Meu caro Hulk:
OI! Você me conhece, sou Carlos Drummond de Andrade, o poeta. Não estranhe: mesmo morto continuo vendo futebol. Deixe que conte um troço para você: uma noite, entre o fio de cachaça e a nuvem de fumo, amigo meu me revelou, torcido:
– Tenho remorso antigo. Quando era garoto, adorava futebol de botão. Um dia, acabei com os botões do quarto de costura de mamãe, e não havia outros em casa. Fui ao guarda-roupa de vovô e saqueei-o. Coitado, o velhinho vivia na cadeira de rodas, e praticamente só usava pijama. No dia em que ele morreu, a família ficou atrapalhada para vestir-lhe um terno escuro: estava tudo sem botão...
É, eu sei que houve gente aí que andou fazendo de você botão, agarrado não para jogar – mas para esconder, estragar, queimar talvez. (E acho que não tem remorso, não...) Por isso, quando, domingo, o vi, vibrando louco com aquele gol, sabe que pensei?:
– O difícil, o extraordinário, não é fazer mil gols, como Pelé. É fazer um gol como Pelé.

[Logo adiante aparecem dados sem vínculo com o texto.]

/-- Every command completes with OK from every state in which it passes its checks and the buffer bytes it
reads are written (R200). W registers need not have been written: the model's choice, log 1. -/
def Obligations.EveryCommandCompletes : Prop :=
  ∀ (i : Instr) (s : State), errorOf i s = .ok → (∀ off ∈ bufferReads i, byteAt s.mem off ≠ none) →
    ∃ t, exec i s = .next t ∧ t.err = .ok

/-! ### The key -/

/-- R104, R105: KEYINIT 16 writes the 32 subkeys of KEY's bytes into RK, sets KV and reports OK, and changes
nothing else; any other length is BAD_LENGTH. (CommandFaultsExactlyOnUnwrittenBytes is about unwritten key bytes.) -/
def Obligations.KeyinitBuildsTheCipherKey : Prop :=
  ∀ s : State,
    (∀ key : Nat → Byte, Holds s.mem key keyBase 16 →
      ∃ (rk : Vector Word 32) (K : Nat → Word),
        exec (.keyinit 16) s = .next { s with rk := rk, kv := true, err := .ok } ∧
        (∀ j, j < 4 → K j = wordFrom key (keyBase + 4 * j) ^^^ quadWord fk j) ∧
        ∀ i : Fin 32, K (i + 4) = K i ^^^ linK (tauA (K (i + 1) ^^^ K (i + 2) ^^^ K (i + 3) ^^^ ck i)) ∧
          rk[i] = K (i + 4)) ∧
    (∀ len : Fin 256, len.val ≠ 16 → exec (.keyinit len) s = .next { s with err := .badLength })

/-- R109: two successful KEYINITs with the same KEY bytes leave the same RK. -/
def Obligations.KeyinitIsDeterminedByKey : Prop :=
  ∀ s s' t t' : State, (∀ k, k < 16 → byteAt s.mem (keyBase + k) = byteAt s'.mem (keyBase + k)) →
    exec (.keyinit 16) s = .next t → exec (.keyinit 16) s' = .next t' → t.rk = t'.rk

/-- R106: KEYREL clears KV, leaves RK with some 32 words (free values, log 4) and changes nothing else of the
machine; with KV = 0 it changes nothing but STATUS.ERR. -/
def Obligations.KeyrelReleasesTheKey : Prop :=
  ∀ s : State,
    (s.kv = true → ∃ rk : Vector Word 32,
      exec .keyrel s = .next { s with kv := false, rk := rk, err := .ok, draws := s.draws + 1 }) ∧
    (s.kv = false → exec .keyrel s = .next { s with err := .ok })

/-- R107: KRND computes one key-schedule round on `W[rs..rs+3]` with CK[i], all sources read before the write;
`rs > 4` is ILLEGAL_CMD. (Unwritten sources hold their reset value, log 1; a term with `rs > 4`, log 14.) -/
def Obligations.KrndComputesOneKeyRound : Prop :=
  ∀ (rd rs : Reg) (i : Fin 32) (s : State),
    (∀ h : rs.val ≤ 4, exec (.krnd rd rs i) s = .next { writeW s rd
      (s.w[rs.val] ^^^ linK (tauA (s.w[rs.val + 1] ^^^ s.w[rs.val + 2] ^^^ s.w[rs.val + 3] ^^^ ck i))) with
        err := .ok }) ∧
    (4 < rs.val → exec (.krnd rd rs i) s = .next { s with err := .illegalCmd })

/-- R107 with R104: with the words K[n..n+3] of a key's schedule in `W[rs..rs+3]`, KRND with CK[n] computes K[n+4],
which is RK[n] of that key, for every n below 32. In the first four rounds the window still holds words of MK xor FK.
So a chain of 32 KRND commands reproduces what KEYINIT stores. (Log 1: the sources need not be marked written.) -/
def Obligations.KrndContinuesTheKeySchedule : Prop :=
  ∀ (rd rs : Reg) (mk : Quad) (s : State) (n : Nat) (h : rs.val ≤ 4) (hn : n < 32),
    s.w[rs.val] = (keyWords mk)[n] → s.w[rs.val + 1] = (keyWords mk)[n + 1] →
    s.w[rs.val + 2] = (keyWords mk)[n + 2] → s.w[rs.val + 3] = (keyWords mk)[n + 3] →
    (keyWords mk)[n + 4] = (keySchedule mk)[n] ∧
      exec (.krnd rd rs ⟨n, hn⟩) s = .next { writeW s rd (keySchedule mk)[n] with err := .ok }

/-- R101: byte j of the table's CK[i] is `((4i + j) × 7) mod 256`. (The table's values are the spec writer's general
knowledge, log 10.) -/
def Obligations.CkFollowsTheFormula : Prop :=
  ∀ (i : Fin 32) (j : Fin 4), byteOf j (ck i) = BitVec.ofNat 8 ((4 * i + j) * 7 % 256)

/-- R102, R108: LINK writes L' of its source: bit i of the result is the XOR of bits i, i - 13 and i - 23
(mod 32) of the source. (An unwritten source holds its reset value, log 1.) -/
def Obligations.LinkComputesLPrime : Prop :=
  ∀ (rd rs : Reg) (s : State), ∃ v : Word,
    exec (.link rd rs) s = .next { writeW s rd v with err := .ok } ∧
    ∀ i, i < 32 → v.getLsbD i =
      (s.w[rs].getLsbD i ^^ s.w[rs].getLsbD ((i + 19) % 32) ^^ s.w[rs].getLsbD ((i + 9) % 32))

/-! ### The cipher -/

/-- R122, R123, R126: ENC of an accepted length (R125) with a key encrypts each block of `DIN[0 .. len-1]` by the 32
rounds into `DOUT[0 .. len-1]` (R24), with τ_A under every backend (R129), and changes nothing else but STATUS.ERR
(R128). -/
def Obligations.EncEncryptsEachBlock : Prop :=
  ∀ (len : Fin 256) (s : State) (din : Nat → Byte),
    (acceptedLengths s.bsel).contains len.val = true → s.kv = true → Holds s.mem din dinBase len.val →
    ∃ t, exec (.enc len) s = .next t ∧ t = { s with mem := t.mem, err := .ok } ∧
      (∀ k, k < len.val / 16 → ∃ X : Nat → Word,
        (∀ j, j < 4 → X j = wordFrom din (dinBase + 16 * k + 4 * j)) ∧
        (∀ i : Fin 32,
          X (i + 4) = X i ^^^ lin (tauA (X (i + 1) ^^^ X (i + 2) ^^^ X (i + 3) ^^^ s.rk[i]))) ∧
        ∀ m j, m < 4 → j < 4 →
          byteAt t.mem (doutBase + 16 * k + 4 * m + j) = some (byteOf j (X (35 - m)))) ∧
      ∀ off, ¬ (doutBase ≤ off ∧ off < doutBase + len.val) → byteAt t.mem off = byteAt s.mem off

Aquele gol que gostaríamos tanto de fazer, que nos sentimos maduros para fazer, mas que, diabolicamente, não se deixa fazer...

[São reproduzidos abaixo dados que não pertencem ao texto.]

/-- A relation between two states that differ in W registers and RK alone, and that the updates every event is
made of keep. -/
structure EventStable (R : State → State → Prop) : Prop where
  refl : ∀ s, R s s
  frame : ∀ {s t}, R s t → t = { s with w := t.w, rk := t.rk }
  setErr : ∀ {s t} c, R s t → R { s with err := c } { t with err := c }
  setMem : ∀ {s t} m, R s t → R { s with mem := m } { t with mem := m }
  addReturned : ∀ {s t} v, R s t →
    R { s with returned := s.returned ++ [v] } { t with returned := t.returned ++ [v] }
  setHost : ∀ {s t} es, R s t → R { s with host := es } { t with host := es }
  setW : ∀ {s t} r v, R s t → R (writeW s r v) (writeW t r v)

namespace EventStable

variable {R : State → State → Prop} (hR : EventStable R)
include hR

theorem setWQuad (b : Reg) (q : Quad) (h : R s t) : R (writeWQuad s b q) (writeWQuad t b q) :=
  hR.setW _ _ (hR.setW _ _ (hR.setW _ _ (hR.setW _ _ h)))

theorem errorOf_eq (i : Instr) (h : R s t) : errorOf i t = errorOf i s := by
  rw [hR.frame h]; rfl

theorem platformReset_eq (h : R s t) : platformReset t = platformReset s := by
  rw [hR.frame h]; rfl

/-- A command ends alike in both runs if its success does: its checks and its buffer read do not see the
difference. -/
theorem sameOutcome_exec {i : Instr} (h : R s t) (hok : errorOf i s = .ok → R (okResult i s) (okResult i t)) :
    SameOutcome R (exec i s) (exec i t) := by
  have herr := hR.errorOf_eq i h
  by_cases he : errorOf i s = .ok
  · have hmem : t.mem = s.mem := by rw [hR.frame h]
    rw [exec_of_ok he, exec_of_ok (herr.trans he), hmem]
    cases bufferReadOf i s.mem with
    | error f => exact rfl
    | ok qs => exact hok he
  · rw [exec_of_error he, exec_of_error (herr ▸ he), herr]
    exact hR.setErr _ h

/-- A read ends alike in both runs if what it reads does. -/
theorem sameOutcome_read {α : Type} {r r' : Except Fault α} (hr : r' = r) (mk : α → ReadValue) (h : R s t) :
    SameOutcome R (withRead r fun v => giveBack (mk v) s) (withRead r' fun v => giveBack (mk v) t) := by
  subst hr
  cases r' with
  | error f => exact rfl
  | ok v => exact hR.addReturned _ h

theorem wordAt_eq {r : Region} {off : Nat} (h : R s t) (hw : r = .w → readW t (wIndex off) = readW s (wIndex off)) :
    wordAt r off t = wordAt r off s := by
  cases r with
  | w => exact congrArg Except.ok (hw rfl)
  | _ => rw [hR.frame h]; rfl

theorem sameOutcome_wordWriteAt {r : Region} (off : Nat) (v : Word) (h : R s t)
    (hcmd : r = .cmd → SameOutcome R (issue v s) (issue v t)) :
    SameOutcome R (wordWriteAt r off v s) (wordWriteAt r off v t) := by
  have hmem : t.mem = s.mem := by rw [hR.frame h]
  cases r with
  | cmd => exact hcmd rfl
  | key | din =>
    simp only [wordWriteAt, hmem]
    exact hR.setMem _ h
  | w => exact hR.setW _ _ h
  | _ => exact h

theorem sameOutcome_byteWriteAt (r : Region) (off : Nat) (v : Byte) (h : R s t) :
    SameOutcome R (byteWriteAt r off v s) (byteWriteAt r off v t) := by
  have hmem : t.mem = s.mem := by rw [hR.frame h]
  cases r with
  | key | din =>
    simp only [byteWriteAt, hmem]
    exact hR.setMem _ h
  | _ => exact h

theorem sameOutcome_issue {v : Word} (h : R s t)
    (hcmd : ∀ i, decode v = .ok i → errorOf i s = .ok → R (okResult i s) (okResult i t)) :
    SameOutcome R (issue v s) (issue v t) := by
  cases hd : decode v with
  | error e => rw [issue_of_illegal hd, issue_of_illegal hd]; exact hR.setErr _ h
  | ok i => rw [issue_of_decode hd, issue_of_decode hd]; exact hR.sameOutcome_exec h (hcmd i hd)

/-- An event ends alike in both runs if the operand register it reads holds the same value and the command it
issues succeeds alike. -/
theorem sameOutcome_hostEvent {e : HostEvent} (h : R s t)
    (hread : ∀ off, e = .rdW off → admitWord off = .ok .w → readW t (wIndex off) = readW s (wIndex off))
    (hcmd : ∀ i, issues e i → errorOf i s = .ok → R (okResult i s) (okResult i t)) :
    SameOutcome R (hostEvent e s) (hostEvent e t) := by
  cases e with
  | rdW off =>
    simp only [hostEvent]
    cases ha : admitWord off with
    | error x => exact rfl
    | ok r => exact hR.sameOutcome_read (hR.wordAt_eq h fun hr => hread off rfl (hr ▸ ha)) .word h
  | rdB off =>
    simp only [hostEvent]
    cases ha : admitByte off with
    | error x => exact rfl
    | ok r =>
      refine hR.sameOutcome_read ?_ .byte h
      rw [hR.frame h]; rfl
  | wrW off v =>
    simp only [hostEvent]
    cases ha : admitWord off with
    | error x => exact rfl
    | ok r =>
      refine hR.sameOutcome_wordWriteAt off v h ?_
      rintro rfl
      obtain ⟨hreg, h4⟩ := admitWord_eq_ok_iff.1 ha
      have hlt := regionOf_eq_cmd.1 hreg
      obtain rfl : off = 0 := by omega
      exact hR.sameOutcome_issue h fun i hd => hcmd i ⟨v, rfl, hd⟩
  | wrB off v =>
    simp only [hostEvent]
    cases ha : admitByte off with
    | error x => exact rfl
    | ok r => exact hR.sameOutcome_byteWriteAt r off v h
  | rdOdd w off => exact rfl
  | wrOdd w off => exact rfl
  | reset =>
    show R (platformReset s) (platformReset t)
    rw [hR.platformReset_eq h]
    exact hR.refl _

Esse seu gol foi gol como só Pelé fazia, acredite – contra o destino e a revolta, um desses lances que levam vocês, os jogadores de bola, para lá da humanidade. Pois é, ainda estava com aquela sua festa em Belém nos olhos - e um cara aqui, lembrou que fui eu que descobri que no futebol a imparcialidade do juíz é uma virtude que desejaríamos se voltasse para o nosso lado. Percebi a insinuação dele, rebati: não tem nada a ver. E não. E lembrei de lhe escrever – para dizer que seu gol não foi o ponto mágico onde há-de começar tudo a nascer do perdido, lentamente - foi a prova de que crime mesmo é deixar alguém como você fora da grama sem dar para nós sua poesia. Quem ganhou com seu drama? Não sei - nem importa. Quem perdeu, isso sei - foi o futebol. (Ah! Pecou? Tinha de pagar! Mas justo era pagar em dinheiro, jogando, né?! Fala isso aí...)
António Simões n' A Bola.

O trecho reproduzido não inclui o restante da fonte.